Maybe the next generation burglar alarms will have the catalitic converter wired for protection.


----------



## shadybear (Jan 21, 2008)

Yes, the Cat is quickly becoming the fastest money to be made.
You would have to be caught in the act . Once you sell the cat it would be hard to prove it came off a certain vechile.
And even smarter crooks will de-can and sell, considering the amount of cats a 2 or 3 man team could harvest, think car lots they have been lucky so far.


----------



## Froggy (Jan 21, 2008)

I think when gas goes to $4 a gallon this summer I will open a service station In a non-emission testing county. My service improves your fuel milage(2-5 miles a gallon) for the low cost of 9.95 or your money back, this procedure will be riddled with alot of techy slang and jargon,and your exhaust system will be released from the obstructive flows that be( ie honeycomb) etc etc.... said cannisters will reamin entact for appearance sake ,albit a bit lighter and more freeflowing!! :lol: I often wonder if the savings in emissions restrictive cats outweigh having better fuel milage? having better fuel milage is a reduction in emissions all by itself? I wonder if oil company's have anything to do with the cats being on our cars? A properly tuned vehicle doesnt need a cat at all to pass emmisions.


----------



## markqf1 (Jan 21, 2008)

From what I've been told, it is raw (unburned)gas fumes that are the culprit.
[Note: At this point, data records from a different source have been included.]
theorem raise (h : s.sameBut P t) (f : Fault) : (s.raise f).sameBut P (t.raise f) := by
  obtain ⟨g, rfl, hP⟩ := h
  exact ⟨g, rfl, hP⟩

theorem takeInvalidOpcode (h : s.sameBut P t) (p : Config.InvalidOpcodePolicy) (op : Word) :
    (s.takeInvalidOpcode p op).sameBut P (t.takeInvalidOpcode p op) := by
  cases p with
  | stall => exact h
  | fault => exact h.raise _

/-- The range test looks at `I` alone (R37). -/
theorem accessing (h : s.sameBut P t) (n : Nat) (huv : u.sameBut P v) :
    (s.accessing n u).sameBut P (t.accessing n v) := by
  obtain ⟨g, rfl, hP⟩ := h
  have hr' : (s.withHidden g).inRange n = s.inRange n := rfl
  cases hr : s.inRange n with
  | true => rwa [State.accessing_of_inRange hr, State.accessing_of_inRange (hr'.trans hr)]
  | false =>
    rw [State.accessing_of_outOfRange hr, State.accessing_of_outOfRange (hr'.trans hr)]
    exact raise ⟨g, rfl, hP⟩ _

/-- A test both states answer alike leads both to the effect or both to the fault (R150). -/
theorem orRaise {c : Prop} [Decidable c] {u v : c → State} (h : s.sameBut P t) (f : Fault)
    (huv : ∀ hc, (u hc).sameBut P (v hc)) :
    (if hc : c then u hc else s.raise f).sameBut P (if hc : c then v hc else t.raise f) := by
  split
  · next hc => exact huv hc
  · exact h.raise f

/-- Both states tick or neither does (R74). -/
theorem postStep (c : OpsRespect P) (h : s.sameBut P t) : s.postStep.sameBut P t.postStep := by
  obtain ⟨g, rfl, hP⟩ := h
  have hf' : (s.withHidden g).fault = s.fault := rfl
  cases hf : s.fault with
  | none =>
    rw [State.postStep_of_none hf, State.postStep_of_none (hf'.trans hf)]
    exact ⟨_, rfl, c.tick hP⟩
  | some f =>
    rw [State.postStep_of_some hf, State.postStep_of_some (hf'.trans hf)]
    exact ⟨g, rfl, hP⟩

end State.sameBut

/-- Every instruction keeps the difference between two states within `P`. Its operands are visible but for the return address
popped, so an instruction that writes no hidden element writes the same on both sides. -/
theorem exec_sameBut {P : Fin 17 → Hidden → Hidden → Prop} (c : OpsRespect P) {s t : State} (h : s.sameBut P t)
    (i : Instr) : ∃ u v, exec i s = .next u ∧ exec i t = .next v ∧ u.sameBut P v := by
  obtain ⟨g, rfl, hP⟩ := id h
  cases i with
  | cls => exact ⟨_, _, rfl, rfl, _, rfl, c.setDirty hP⟩
  | drw x y n => exact ⟨_, _, rfl, rfl, h.accessing n ⟨_, rfl, c.setDirty hP⟩⟩
  | ldSetst x => exact ⟨_, _, rfl, rfl, _, rfl, c.setSound (s.reg x) hP⟩
  | ret =>
    refine ⟨_, _, rfl, rfl, h.orRaise _ fun hsp => ?_⟩
    have htop : ((s.withHidden g).pop hsp).1 = (s.pop hsp).1 := (c.top hsp hP).symm
    rw [htop]
    exact ⟨g, rfl, c.pop hP⟩
  | call nnn => exact ⟨_, _, rfl, rfl, h.orRaise _ fun hsp => ⟨_, rfl, c.push s.PC hsp hP⟩⟩
  | skp x | sknp x => exact ⟨_, _, rfl, rfl, h.orRaise _ fun _ => ⟨g, rfl, hP⟩⟩
  | ldKey x =>
    refine ⟨_, _, rfl, rfl, ?_⟩
    have hK : lowestPressed (s.withHidden g).K = lowestPressed s.K := rfl
    rw [hK]
    cases lowestPressed s.K with
    | none => exact h
    | some k => exact ⟨g, rfl, hP⟩
  | bcd _ | stm _ | ldm _ => exact ⟨_, _, rfl, rfl, h.accessing _ ⟨g, rfl, hP⟩⟩
  | _ => exact ⟨_, _, rfl, rfl, g, rfl, hP⟩

/-- The step of a running machine keeps the difference within `P` too, and reports the same: the branch it takes, and the fault
it reports, are visible. -/
theorem step_sameBut_of_running {P : Fin 17 → Hidden → Hidden → Prop} (c : OpsRespect P) {s t : State} (h : s.sameBut P t)
    (hr : s.running) : outcomesAgree (State.sameBut P) (step s) (step t) ∧ stepReport s = stepReport t := by
  obtain ⟨g, rfl, -⟩ := id h
  obtain hp | hp := Nat.lt_or_ge 0xFFE s.PC.toNat
  · rw [step_of_fetchBeyond hr hp, step_of_fetchBeyond (s := s.withHidden g) hr hp, stepReport_of_fetchBeyond hr hp,
      stepReport_of_fetchBeyond (s := s.withHidden g) hr hp]
    exact ⟨h.raise _, rfl⟩
  cases hd : decodeWord s.fetchWord with
  | none =>
    rw [step_of_invalid hr hp hd, step_of_invalid (s := s.withHidden g) hr hp hd, stepReport_of_invalid hr hp hd,
      stepReport_of_invalid (s := s.withHidden g) hr hp hd]
    exact ⟨h.takeInvalidOpcode _ _, rfl⟩
  | some i =>
    obtain ⟨u, v, hu, hv, huv⟩ := exec_sameBut c h i
    rw [step_of_decoded hr hp hd, step_of_decoded (s := s.withHidden g) hr hp hd, stepReport_of_decoded hr hp hd,
      stepReport_of_decoded (s := s.withHidden g) hr hp hd, hu, hv]
    refine ⟨huv.postStep c, ?_⟩
    simp only [reportOfResult, huv.fault_eq]

/-- So does any step: whether a program is loaded and what is latched are visible. -/
theorem step_sameBut {P : Fin 17 → Hidden → Hidden → Prop} (c : OpsRespect P) {s t : State} (h : s.sameBut P t) :
    outcomesAgree (State.sameBut P) (step s) (step t) ∧ stepReport s = stepReport t := by
  cases hl : s.loaded with
  | false =>
    obtain ⟨g, rfl, -⟩ := h
    rw [step_of_notLoaded hl, step_of_notLoaded (s := s.withHidden g) hl, stepReport_of_notLoaded hl,
      stepReport_of_notLoaded (s := s.withHidden g) hl]
    exact ⟨rfl, rfl⟩
  | true =>
    cases hf : s.fault with
    | some f =>
      obtain ⟨g, rfl, -⟩ := h
      rw [step_of_latched hl hf, step_of_latched (s := s.withHidden g) hl hf, stepReport_of_latched hl hf,
        stepReport_of_latched (s := s.withHidden g) hl hf]
      exact ⟨rfl, rfl⟩
    | none => exact step_sameBut_of_running c h ⟨hl, hf⟩

/-! ## The sound timer and `dirty` (R21, R22) -/

/-- The stack slots agree. -/
def sameSlots (_ : Fin 17) (g h : Hidden) : Prop := h.S = g.S

theorem sameButSound_eq : State.sameButSound = State.sameBut sameSlots := by
  funext s t
  refine propext ⟨fun h => ⟨t.hidden, ?_⟩, ?_⟩
  · obtain ⟨⟩ := s
    obtain ⟨⟩ := t
    simp_all [State.sameButSound, State.withHidden, State.hidden, sameSlots]
  · rintro ⟨g, rfl, hS⟩
    rw [State.sameButSound, State.withHidden, hS]
    rfl

theorem sameSlots_respected : OpsRespect sameSlots where
  setSound _ h := h
  tick h := h
  setDirty h := h
  push a _ h := congrArg (Vector.set · _ a) h
  top _ h := by rw [h]
  pop h := h

/-- Settles O54: the core sets and ticks the sound timer and sets `dirty`, the stack slots staying equal. -/
theorem soundTimerHasNoEffectInTheCore : Obligations.SoundTimerHasNoEffectInTheCore := by
  intro s t h
  rw [sameButSound_eq] at h ⊢
  exact step_sameBut sameSlots_respected h

/-! ## Stack slots at or above `SP` (R17) -/

/-- The sound timer, `dirty` and the slots in use agree. -/
def sameLiveSlots (n : Fin 17) (g h : Hidden) : Prop :=
  h.ST = g.ST ∧ h.dirty = g.dirty ∧ ∀ k : Fin 16, k.val < n.val → g.S[k.val] = h.S[k.val]

theorem sameButDeadSlots_eq : State.sameButDeadSlots = State.sameBut sameLiveSlots := by
  funext s t
  refine propext ⟨?_, ?_⟩
  · rintro ⟨h, hlive⟩
    refine ⟨t.hidden, ?_⟩
    obtain ⟨⟩ := s
    obtain ⟨⟩ := t
    simp_all [State.withHidden, State.hidden, sameLiveSlots]
  · rintro ⟨g, rfl, hST, hdirty, hlive⟩
    rw [State.sameButDeadSlots, State.withHidden, hST, hdirty]
    exact ⟨rfl, hlive⟩

theorem sameLiveSlots_respected : OpsRespect sameLiveSlots where
  setSound _ h := ⟨rfl, h.2⟩
  tick h := ⟨congrArg tickTimer h.1, h.2⟩
  setDirty h := ⟨h.1, rfl, h.2.2⟩
  push {n _ _} a hn h := ⟨h.1, h.2.1, fun k hk => by
    have hk : k.val < n.val + 1 := hk
    simp only [Vector.getElem_set]
    split
    · rfl
    · exact h.2.2 k (by omega)⟩
  top {n _ _} hn h := h.2.2 ⟨n.val - 1, by omega⟩ (Nat.sub_one_lt_of_lt hn)
  pop h := ⟨h.1, h.2.1, fun k hk => h.2.2 k (Nat.lt_of_lt_of_le hk (Nat.sub_le _ _))⟩

/-- The frame drained is the display buffer (R142). -/
theorem State.frame_takeFrame (s : State) : s.takeFrame.map Prod.fst = s.whenLoaded s.FB := by
  unfold State.takeFrame State.whenLoaded
  split <;> rfl

/-- Settles O55: a push writes the same slot on both sides and a pop reads a slot in use; the host reads no slot at all. -/
theorem deadStackSlotsAreUnobservable : Obligations.DeadStackSlotsAreUnobservable := by
  intro s t h
  rw [sameButDeadSlots_eq] at h ⊢
  obtain ⟨hstep, hreport⟩ := step_sameBut sameLiveSlots_respected h
  obtain ⟨g, rfl, hST, hdirty, -⟩ := h
  refine ⟨hstep, hreport, ?_, congrArg s.whenLoaded hdirty.symm, rfl, congrArg s.whenLoaded hST.symm⟩
  rw [State.frame_takeFrame, State.frame_takeFrame]
  rfl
Seems they have a nasty habit of eating ozone. Carbon dioxide emissions aren't quiet as harmful(supposedly). The fumes coming from a uncapped gas can, in the back of your truck... for a week , cancels the good your converter does for a month. I live in a non-emission testing county myself. The only restriction here is that your vehicle not be too loud. I do have to entertain the argument that better milage may offset
the benefits of cats at lower than operating temps(where they work best). 
If everyone in this county knew that their honeycomb was worth what it seems to be, I'm sure that they would be willing to work a deal.


----------



## shadybear (Jan 22, 2008)

Move to ohio we have no emmissions testing.
A friend of mine told me a few days ago that the local main scrap yard only pays 60 for a gm double.
I take them to minerva myself and got 114 each so
I would say there is room for person with cash to make money here.


----------